======== EXERCISE INPUTS
/-- A start is under way: a step runs, or S10 has passed and the hundredth heartbeat has not. -/
def starting (m : Mod) : Bool := decide (m.boot.step ≤ 10) || m.boot.counting

/-- A Warm reset now is a failed probation (R471). -/
def probationLost (m : Mod) : Bool :=
  m.on UPD.PROBATION || decide (2 ≤ m.upd.phase ∧ m.upd.phase ≤ 5) || (m.boot.onTrial && decide (m.boot.bank ≠ m.boot.prevBank))

/-- The failed probation in the start that follows a Warm reset (R473). -/
def fallbackReset (m : Mod) : Mod :=
  (((m.updFail 0x1C).wr UPD.PROBATION 0).wr BOOT.ACT_BANK m.boot.prevBank).fallbackRecord 0x1C
    |>.onBoot fun x => { x with onTrial := false, importDue := true }

/-- Results and commands that a Warm reset clears although their block runs on (rows 12 and 13 of Table 13-8). -/
def warmDiag (m : Mod) : Mod :=
  let m := forN 4 (fun (m : Mod) q => forN 20 (fun (m : Mod) c =>
    ((((m.wr (HQ.DIAG_CODE q c) 0).wr (HQ.DIAG_BUSY q c) 0).wr (HQ.DIAG_KIND q c) 0).wr (HQ.V_MEAS q c) 0).onChan q c fun x =>
      { x with diag := {} }) m) m
  forN 8 (fun (m : Mod) k => m.wr (MOT.STOPPED k) 0) m

/-- A Warm reset (R15, R94, R160, R389, R390, R445). (Log: DEDUCED 97) -/
def warmReset (m : Mod) : Mod :=
  let m := if m.starting then m.stepFail 3 else m
  let lost := m.probationLost
  let hold := decide (m.boot.resetDue = 1) || m.boot.holdRel || decide (3 ≤ m.upd.phase)
  let t := m.tick
  let n := m.prm.open_.length
  let m : Mod :=
    { m with regs := m.warmRegs, frm := { tick := t }, prm := { resetReport := true }, dia := {}, pair := {}, img := {},
             cans := m.collKept, lins := [], t1s := [], nms := [], vnk := {}, bbs := [], ets := {}, pwr := { cal := m.pwr.cal },
             evt := { m.evt with scrubTurn := false, scrubFw := 0, scrubCfg := 0, scrubAcc := 0xFFFFFFFF },
             sec := { m.sec with prog := none }, uds := {}, upd := { snap := m.upd.snap }, poolUsed := [] }
  let m := (((m.wr PRM.RESET_OPEN n).wr AON.TICK_ENTRY_LO (t % 2 ^ 32)).wr AON.TICK_ENTRY_HI (t / 2 ^ 32)).wr BOOT.WARM 1
  let m := (((m.wr PAIR.MODE 0).wr PWR.STATE 0).warmDiag.secShow.startBegin 2).onBoot fun x => { x with holdRel := hold }
  if lost then m.fallbackReset else m

/-! ### Rescue (R444, R347) -/

/-- The windows of R347. -/
def defaultWindows (m : Mod) : Mod :=
  let m := forN 64 (fun (m : Mod) w => (m.wr (VNK.WIN_EN w) 0).wr (VNK.RD_PREF w) 0) m
  let m := forN 2 (fun (m : Mod) w =>
    (((m.wr (VNK.WIN_EN w) 1).wr (VNK.WIN_TO w) 50).wr (VNK.INIT_MASK w) 0xFFFF).wr (VNK.WIN_WR w) 0) m
  let m := (((m.wr (VNK.WIN_TYPE 0) 0).wr (VNK.WIN_BASE 0) 0x40000000).wr (VNK.WIN_SIZE 0) 0xE000).wr (VNK.WIN_RD 0) 1
  forN 2 (fun (m : Mod) n => m.wr (BB.SEC_EN n) 1) ((m.wr (VNK.WIN_TYPE 1) 5).wr VNK.LEARN 1)

/-- Every page key is closed (R483). -/
def closeKeys (m : Mod) : Mod := forN 64 (fun (m : Mod) pg => if mapped pg then m.wr (COM.KEY pg) 0 else m) m

/-- A port is out of service (R450): its domain sleeps. -/
def portOut (m : Mod) (p : Nat) : Mod :=
  ((m.wrBit BOOT.PORT_OOS p true).wrBit PWR.DOM_STAT p false).ev 0x05 err 0x1005 [sj p]

/-- A port is brought up to the state that its REQ names, or keeps the state of its engine; `ok`: it is reached in time.
(Log: DEDUCED 99) -/
def portUp (m : Mod) (p : Nat) (ok : Bool) : Mod :=
  let pg := portPage p
  let m := if (m.engineOf p).isSome ∨ m.on (TRX.BUSY pg) then m
    else m.trxRequest p (m.rd (TRX.REQ pg)) (if m.boot.kind = 1 then 3 else 2)
  if ok then (if (m.trx p).target.isSome then m.trxDone p else m) else m.portOut p

/-- Rescue (R444): only the backbone comes up, where a PLL has locked. -/
def rescue (m : Mod) (k ports : Nat) (pll : Bool) : Mod :=
  let m := ((m.wr BOOT.RESCUE 1).ev 0x05 crit 0x1003 [sj k]).defaultWindows
  let m := if pll then (m.portUp 0 (ports.testBit 0)).portUp 1 (ports.testBit 1) else m
  m.closeKeys.onBoot fun x => { x with step := 15 }

/-! ### S0 to S4 (Table 16-1) -/

/-- The next step begins (R442). -/
def goStep (m : Mod) (k : Nat) : Mod := (m.wr BOOT.REACHED k).onBoot fun x => { x with step := k }

/-- The running step takes its alternate form. -/
def alt (m : Mod) : Bool := m.boot.altStep = m.boot.step

/-- S0 in its alternate form: AON retained memory other than the start record is empty. -/
def aonEmpty (m : Mod) : Mod :=
  let m := { m with regs := m.regs.filter fun e => keyClass e.1 ≠ 2 || keyPage e.1 = 0x05 }
  forN 4 (fun m q => (m.protClear q).onQuad q fun x => { x with saved := false }) m

/-- S0: the start record of R443, the saved protection blocks of R423. -/
def stepAon (m : Mod) (r : StepRes) : Mod :=
  let k := m.rd BOOT.REACHED
  if k ≤ 10 ∧ m.rd BOOT.ALT_TRY = k then m.rescue k r.ports.toNat r.pass
  else
    let m := m.wr BOOT.RESCUE 0
    let m := if k ≤ 10 then
        ((((m.wr BOOT.ALT_TRY k).wrBit BOOT.ALT k true).onBoot fun x => { x with altStep := k }).ev 0x05 warn 0x1002 [sj k])
      else m
    let m := if m.alt then m.aonEmpty else m
    (forN 4 (fun m q => if (m.quad q).saved ∧ r.aonBad.getLsbD q then m.protFail q else m) m).goStep 1

/-- S1: the logic source. -/
def stepSupply (m : Mod) (r : StepRes) : Mod :=
  if m.boot.kind = 2 ∧ ¬ m.alt then m.goStep 2
  else
    let m := if m.alt then m.onPwr fun x => { x with vpodBlocked := true } else m
    if r.src = 0 ∨ (m.alt ∧ r.src ≠ 2) then m.stepFail 1 else ((m.wr PWR.SRC r.src).wr PWR.VBL_LOW 0).goStep 2

/-- S2: the clocks. -/
def stepClocks (m : Mod) (r : StepRes) : Mod :=
  if ¬ r.pass then m.stepFail 1
  else if m.alt then
    ((((m.wr BOOT.INT_OSC 1).wr CLK.INT_OSC 1).wr CLK.PLL_PAIR 1).wr CLK.PLL_SEQ 1).goStep 3
  else m.clocksUp.goStep 3

/-- S3: the memory test loses the contents of SRAM, the object store and the tile copies; after a Warm reset the handover region
at the top of SRAM is read only (R445). -/
def stepMemory (m : Mod) (r : StepRes) : Mod :=
  let m := m.eraseMem 0x20000000 (if m.boot.kind = 2 then 0x1E0000 else 0x200000)
  let m := (m.eraseMem 0x21000000 0x80000).eraseMem 0x22000000 0x80000
  if r.pass then m.goStep 4 else m.stepFail 1

/-- S4: the injection test (R413). -/
def stepComparator (m : Mod) (r : StepRes) : Mod :=
  let m := m.injResult (r.inj.map fun p => (p.1.val, p.2.val))
  if r.inj.isSome then m.stepFail 1 else m.goStep 5

/-! ### S5 and S6 (R446, R447, R425) -/

/-- Whether the signature of a bank or slot verifies. -/
def sigOf (r : StepRes) (k : Nat) : Bool := if k = 0 then r.sigA else r.sigB

/-- S5: the firmware. -/
def stepFirmware (m : Mod) (r : StepRes) : Mod :=
  let b := if m.alt then 1 - m.rd BOOT.ACT_BANK else m.rd BOOT.ACT_BANK
  match m.fwCheck b (sigOf r b) with
  | (0, _) =>
    let m := (m.wr BOOT.ACT_BANK b).pairRestart b
    (m.onBoot fun x => { x with onTrial := x.onTrial && decide (b ≠ x.prevBank) }).goStep 6
  | (c, k) => ((m.wr BOOT.S5_CHECK c).ev 0x05 err 0x1007 [sj b, sj c, vl16 k]).stepFail 1

/-- The start goes on as a factory-default start. -/
def factory (m : Mod) : Mod :=
  ((m.wr SYS.CFG_DEFAULT 1).wr BOOT.ADOPT 0).onBoot fun x => { x with defaults := true, cfgSlot := none }

/-- One slot is checked at S6: the check it fails, 0 none, which is recorded. -/
def slotCheck (m : Mod) (s : Nat) (sig : Bool) : Mod × Nat :=
  match m.cfgCheck (slotBase s) sig (m.fwVer m.boot.bank) 13 with
  | 0 => (m, 0)
  | c =>
    let m := ((m.wr BOOT.CFG_SLOT s).wr BOOT.CFG_CHECK c).ev 0x05 warn 0x100E [sj s, sj c]
    (if c = 13 then m.ev 0x09 err 0x0E09 [] else m, c)

/-- A slot passes: its image is loaded by the steps that follow. -/
def slotTake (m : Mod) (s : Nat) : Mod :=
  ((m.wr BOOT.ACT_CFG s).wrB BOOT.ADOPT ((m.byte (slotBase s + 21)).testBit 1)).onBoot fun x => { x with cfgSlot := some s }

/-- S6: the configuration. -/
def stepConfig (m : Mod) (r : StepRes) : Mod :=
  let none_ := fun (m : Mod) (s c : Nat) => m.factory.ev 0x08 err 0x0F10 [sj s, sj c]
  let s := m.rd BOOT.ACT_CFG
  if m.alt then (none_ m s 0).goStep 7
  else
    let a := m.slotCheck s (sigOf r s)
    if a.2 = 0 then (a.1.slotTake s).goStep 7
    else
      let b := a.1.slotCheck (1 - s) (sigOf r (1 - s))
      if b.2 = 0 then (b.1.slotTake (1 - s)).goStep 7 else (none_ b.1 (1 - s) b.2).goStep 7

/-! ### Image writes (R449, R457) -/

/-- An entry of a REG section, at `e`. -/
def regEntry (m : Mod) (e : Nat) : Mod :=
  let a := m.load e 4
  m.wordWrite ((a - 0x40000000) / 0x1000) (a % 0x1000) (m.load (e + 4) 4) (m.load (e + 8) 4) .vinko

/-- A setting of the word did not take the entry's value: its block has refused the write (R449). (Log: DEDUCED 98) -/
def entryRefused (before after : Mod) (e : Nat) : Bool :=
  let a := before.load e 4
  let pg := (a - 0x40000000) / 0x1000
  let off := a % 0x1000
  pg ≠ 0x3E && !(decide (0x30 ≤ pg ∧ pg ≤ 0x37) && decide (0xA00 ≤ off)) &&
  (fieldsAt pg off).any fun f => (f.acc = .rw || f.acc = .rwl) &&
    after.rd f ≠ before.newVal f (before.load (e + 4) 4) (before.load (e + 8) 4)

/-- An entry of REG8: a refused write is counted and reported. (Log: DEDUCED 98) -/
def reg8Entry (m : Mod) (e : Nat) : Mod :=
  let n := m.regEntry e
  if m.entryRefused n e then (n.inc BOOT.REGW_REJ).ev 0x05 warn 0x1008 [sj32 (m.load e 4)] else n

/-- The read-only Warm-class fields of a page that record what has passed, which no later act of the block brings up to date; the others
show what it holds, applies or measures, as Table 13-8 keeps it (R161, R390). (Log: DEDUCED 132) -/
def pageRecords (pg : Nat) : List Fld :=
  if 0x10 ≤ pg ∧ pg < 0x14 then
    let q := pg - 0x10
    [HQ.FEED_VMIN q, HQ.CMD_REJ_CH q, HQ.CMD_REJ_CAUSE q, HQ.TIE_CH q, HQ.TIE_PART q, HQ.TIE_TICK16 q, HQ.QDISS q, HQ.FEED_MEAN q,
     HQ.IMBAL q, HQ.SHARE q] ++ (List.range 20).map (fun c => HQ.I_ON q c) ++
    (if q = 0 then [HQ.MOD_I_MEAN, HQ.MOD_ESTIMATE, HQ.MOD_BUDGET] else [])
  else if pg = 0x15 then [MOT.REJ_BR, MOT.REJ_CAUSE] ++ (List.range 8).flatMap fun k => [MOT.CUR_STALL k, MOT.HALL_STALL k]
  else if pg = 0x16 then
    [FIO.RES_CH, FIO.RES_KIND, FIO.RES_CAUSE, FIO.RES_VALUE, FIO.RES_VALID] ++
    (List.range 8).flatMap fun j => [FIO.CI_PERIOD j, FIO.NWIN j, FIO.STALE j, FIO.SAT j]
  else if pg = 0x18 then [LED.MIN_DROP] ++ (List.range 2).flatMap fun i => [LED.NB_SHORT i, LED.NB_SKIP i, LED.NB_LOW i]
  else if pg = 0x1A then [CLR.XF_NACK]
  else []

/-- What an image's silence resets on a page that runs on (R161): its settings, event bits, counts and records. -/
def pageSettings (pg : Nat) : List Fld :=
  ((List.range 960).flatMap fun i => (fieldsAt pg (0x100 + 4 * i)).filter fun f => f.cls = .warm && f.acc ≠ .ro && f.acc ≠ .wo) ++
  pageRecords pg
================
[REQUIRED ACTION]
When the line with "let pg := portPage p" is reached in the data above, begin copying, and stop after the line with "else m.clocksUp.goStep 3"; copy each line exactly, both ends included.

[RESPONSE TO THE TASK]
  let pg := portPage p
  let m := if (m.engineOf p).isSome ∨ m.on (TRX.BUSY pg) then m
    else m.trxRequest p (m.rd (TRX.REQ pg)) (if m.boot.kind = 1 then 3 else 2)
  if ok then (if (m.trx p).target.isSome then m.trxDone p else m) else m.portOut p

/-- Rescue (R444): only the backbone comes up, where a PLL has locked. -/
def rescue (m : Mod) (k ports : Nat) (pll : Bool) : Mod :=
  let m := ((m.wr BOOT.RESCUE 1).ev 0x05 crit 0x1003 [sj k]).defaultWindows
  let m := if pll then (m.portUp 0 (ports.testBit 0)).portUp 1 (ports.testBit 1) else m
  m.closeKeys.onBoot fun x => { x with step := 15 }

/-! ### S0 to S4 (Table 16-1) -/

/-- The next step begins (R442). -/
def goStep (m : Mod) (k : Nat) : Mod := (m.wr BOOT.REACHED k).onBoot fun x => { x with step := k }

/-- The running step takes its alternate form. -/
def alt (m : Mod) : Bool := m.boot.altStep = m.boot.step

/-- S0 in its alternate form: AON retained memory other than the start record is empty. -/
def aonEmpty (m : Mod) : Mod :=
  let m := { m with regs := m.regs.filter fun e => keyClass e.1 ≠ 2 || keyPage e.1 = 0x05 }
  forN 4 (fun m q => (m.protClear q).onQuad q fun x => { x with saved := false }) m

/-- S0: the start record of R443, the saved protection blocks of R423. -/
def stepAon (m : Mod) (r : StepRes) : Mod :=
  let k := m.rd BOOT.REACHED
  if k ≤ 10 ∧ m.rd BOOT.ALT_TRY = k then m.rescue k r.ports.toNat r.pass
  else
    let m := m.wr BOOT.RESCUE 0
    let m := if k ≤ 10 then
        ((((m.wr BOOT.ALT_TRY k).wrBit BOOT.ALT k true).onBoot fun x => { x with altStep := k }).ev 0x05 warn 0x1002 [sj k])
      else m
    let m := if m.alt then m.aonEmpty else m
    (forN 4 (fun m q => if (m.quad q).saved ∧ r.aonBad.getLsbD q then m.protFail q else m) m).goStep 1

/-- S1: the logic source. -/
def stepSupply (m : Mod) (r : StepRes) : Mod :=
  if m.boot.kind = 2 ∧ ¬ m.alt then m.goStep 2
  else
    let m := if m.alt then m.onPwr fun x => { x with vpodBlocked := true } else m
    if r.src = 0 ∨ (m.alt ∧ r.src ≠ 2) then m.stepFail 1 else ((m.wr PWR.SRC r.src).wr PWR.VBL_LOW 0).goStep 2

/-- S2: the clocks. -/
def stepClocks (m : Mod) (r : StepRes) : Mod :=
  if ¬ r.pass then m.stepFail 1
  else if m.alt then
    ((((m.wr BOOT.INT_OSC 1).wr CLK.INT_OSC 1).wr CLK.PLL_PAIR 1).wr CLK.PLL_SEQ 1).goStep 3
  else m.clocksUp.goStep 3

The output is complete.